### Assigned task
Would you repeat exactly the part of the listing below that runs from the line containing "def Desc.countUp (x" down to the line containing "dest := none, arrived", inclusive, and nothing else?

(Supplied data Opens)

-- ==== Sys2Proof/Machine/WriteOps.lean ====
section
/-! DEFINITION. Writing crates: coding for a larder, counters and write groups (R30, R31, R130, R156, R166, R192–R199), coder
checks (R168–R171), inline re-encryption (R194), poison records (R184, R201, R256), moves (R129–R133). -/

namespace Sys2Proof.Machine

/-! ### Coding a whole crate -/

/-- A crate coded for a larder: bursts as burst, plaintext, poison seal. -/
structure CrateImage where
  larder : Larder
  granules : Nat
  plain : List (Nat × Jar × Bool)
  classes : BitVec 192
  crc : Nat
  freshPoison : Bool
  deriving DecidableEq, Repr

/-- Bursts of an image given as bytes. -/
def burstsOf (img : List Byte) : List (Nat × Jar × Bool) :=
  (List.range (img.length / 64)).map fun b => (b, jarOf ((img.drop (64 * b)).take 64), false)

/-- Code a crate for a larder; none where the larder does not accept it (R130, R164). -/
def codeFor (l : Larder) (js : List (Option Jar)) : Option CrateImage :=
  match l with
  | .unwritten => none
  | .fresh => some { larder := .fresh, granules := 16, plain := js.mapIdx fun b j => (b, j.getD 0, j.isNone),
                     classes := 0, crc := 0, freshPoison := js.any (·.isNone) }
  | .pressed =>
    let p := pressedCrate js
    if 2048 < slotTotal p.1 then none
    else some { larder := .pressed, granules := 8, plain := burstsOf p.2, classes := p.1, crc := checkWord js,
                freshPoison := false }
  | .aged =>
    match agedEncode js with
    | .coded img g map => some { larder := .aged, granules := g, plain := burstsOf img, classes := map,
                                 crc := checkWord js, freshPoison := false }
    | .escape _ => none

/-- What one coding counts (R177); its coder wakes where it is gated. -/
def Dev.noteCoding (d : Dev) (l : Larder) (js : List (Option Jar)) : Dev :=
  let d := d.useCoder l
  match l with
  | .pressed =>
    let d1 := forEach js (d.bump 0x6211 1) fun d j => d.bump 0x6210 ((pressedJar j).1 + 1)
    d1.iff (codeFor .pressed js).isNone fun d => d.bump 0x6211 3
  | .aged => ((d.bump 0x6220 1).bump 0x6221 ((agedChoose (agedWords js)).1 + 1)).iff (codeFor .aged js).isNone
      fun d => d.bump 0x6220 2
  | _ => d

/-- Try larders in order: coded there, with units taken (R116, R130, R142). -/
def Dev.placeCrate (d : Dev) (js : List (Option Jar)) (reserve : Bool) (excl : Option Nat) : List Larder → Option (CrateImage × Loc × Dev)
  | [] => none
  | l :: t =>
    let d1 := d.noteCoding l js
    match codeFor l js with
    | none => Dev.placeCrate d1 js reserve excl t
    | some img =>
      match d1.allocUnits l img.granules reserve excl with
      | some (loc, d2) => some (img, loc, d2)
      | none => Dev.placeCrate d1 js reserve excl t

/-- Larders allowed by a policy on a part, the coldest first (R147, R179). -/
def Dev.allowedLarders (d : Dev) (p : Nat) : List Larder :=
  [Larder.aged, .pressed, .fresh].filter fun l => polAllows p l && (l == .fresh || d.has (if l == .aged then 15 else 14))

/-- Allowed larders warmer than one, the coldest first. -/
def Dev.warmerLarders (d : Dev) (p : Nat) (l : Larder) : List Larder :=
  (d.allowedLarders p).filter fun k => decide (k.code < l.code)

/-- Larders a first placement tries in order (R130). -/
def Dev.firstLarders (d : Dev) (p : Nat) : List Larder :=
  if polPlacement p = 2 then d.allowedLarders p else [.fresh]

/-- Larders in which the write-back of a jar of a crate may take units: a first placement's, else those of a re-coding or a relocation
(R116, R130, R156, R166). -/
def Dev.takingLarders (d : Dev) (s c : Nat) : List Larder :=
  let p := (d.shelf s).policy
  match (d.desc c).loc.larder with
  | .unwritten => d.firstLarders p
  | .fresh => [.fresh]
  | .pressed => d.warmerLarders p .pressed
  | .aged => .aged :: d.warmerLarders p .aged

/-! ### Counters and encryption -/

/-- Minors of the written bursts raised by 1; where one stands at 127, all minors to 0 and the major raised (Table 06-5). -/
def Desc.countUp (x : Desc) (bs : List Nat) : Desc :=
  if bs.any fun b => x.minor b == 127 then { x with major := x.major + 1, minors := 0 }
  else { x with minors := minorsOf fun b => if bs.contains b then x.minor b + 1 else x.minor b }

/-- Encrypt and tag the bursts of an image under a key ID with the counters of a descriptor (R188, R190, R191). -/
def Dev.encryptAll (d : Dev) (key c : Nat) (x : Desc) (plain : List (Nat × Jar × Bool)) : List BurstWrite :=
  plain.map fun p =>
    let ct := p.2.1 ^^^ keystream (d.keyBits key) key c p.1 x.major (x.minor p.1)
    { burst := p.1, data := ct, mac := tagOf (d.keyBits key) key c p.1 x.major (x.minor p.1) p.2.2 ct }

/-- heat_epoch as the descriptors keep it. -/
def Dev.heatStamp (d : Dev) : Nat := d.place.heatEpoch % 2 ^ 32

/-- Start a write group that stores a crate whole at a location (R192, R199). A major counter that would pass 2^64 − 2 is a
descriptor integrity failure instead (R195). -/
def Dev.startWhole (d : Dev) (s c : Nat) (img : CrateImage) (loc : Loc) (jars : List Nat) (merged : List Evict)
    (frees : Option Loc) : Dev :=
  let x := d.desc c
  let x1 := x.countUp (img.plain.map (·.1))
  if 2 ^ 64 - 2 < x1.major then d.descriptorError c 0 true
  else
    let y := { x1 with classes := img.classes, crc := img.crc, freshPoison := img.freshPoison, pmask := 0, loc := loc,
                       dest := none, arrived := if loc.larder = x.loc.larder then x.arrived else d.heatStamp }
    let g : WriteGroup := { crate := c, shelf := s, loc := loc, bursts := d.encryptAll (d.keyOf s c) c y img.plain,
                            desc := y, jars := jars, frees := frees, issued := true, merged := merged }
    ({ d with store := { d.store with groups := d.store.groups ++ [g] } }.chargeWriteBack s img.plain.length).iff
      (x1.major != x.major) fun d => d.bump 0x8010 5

(Supplied data Closes)

### Result below
def Desc.countUp (x : Desc) (bs : List Nat) : Desc :=
  if bs.any fun b => x.minor b == 127 then { x with major := x.major + 1, minors := 0 }
  else { x with minors := minorsOf fun b => if bs.contains b then x.minor b + 1 else x.minor b }

/-- Encrypt and tag the bursts of an image under a key ID with the counters of a descriptor (R188, R190, R191). -/
def Dev.encryptAll (d : Dev) (key c : Nat) (x : Desc) (plain : List (Nat × Jar × Bool)) : List BurstWrite :=
  plain.map fun p =>
    let ct := p.2.1 ^^^ keystream (d.keyBits key) key c p.1 x.major (x.minor p.1)
    { burst := p.1, data := ct, mac := tagOf (d.keyBits key) key c p.1 x.major (x.minor p.1) p.2.2 ct }

/-- heat_epoch as the descriptors keep it. -/
def Dev.heatStamp (d : Dev) : Nat := d.place.heatEpoch % 2 ^ 32

/-- Start a write group that stores a crate whole at a location (R192, R199). A major counter that would pass 2^64 − 2 is a
descriptor integrity failure instead (R195). -/
def Dev.startWhole (d : Dev) (s c : Nat) (img : CrateImage) (loc : Loc) (jars : List Nat) (merged : List Evict)
    (frees : Option Loc) : Dev :=
  let x := d.desc c
  let x1 := x.countUp (img.plain.map (·.1))
  if 2 ^ 64 - 2 < x1.major then d.descriptorError c 0 true
  else
    let y := { x1 with classes := img.classes, crc := img.crc, freshPoison := img.freshPoison, pmask := 0, loc := loc,
                       dest := none, arrived := if loc.larder = x.loc.larder then x.arrived else d.heatStamp }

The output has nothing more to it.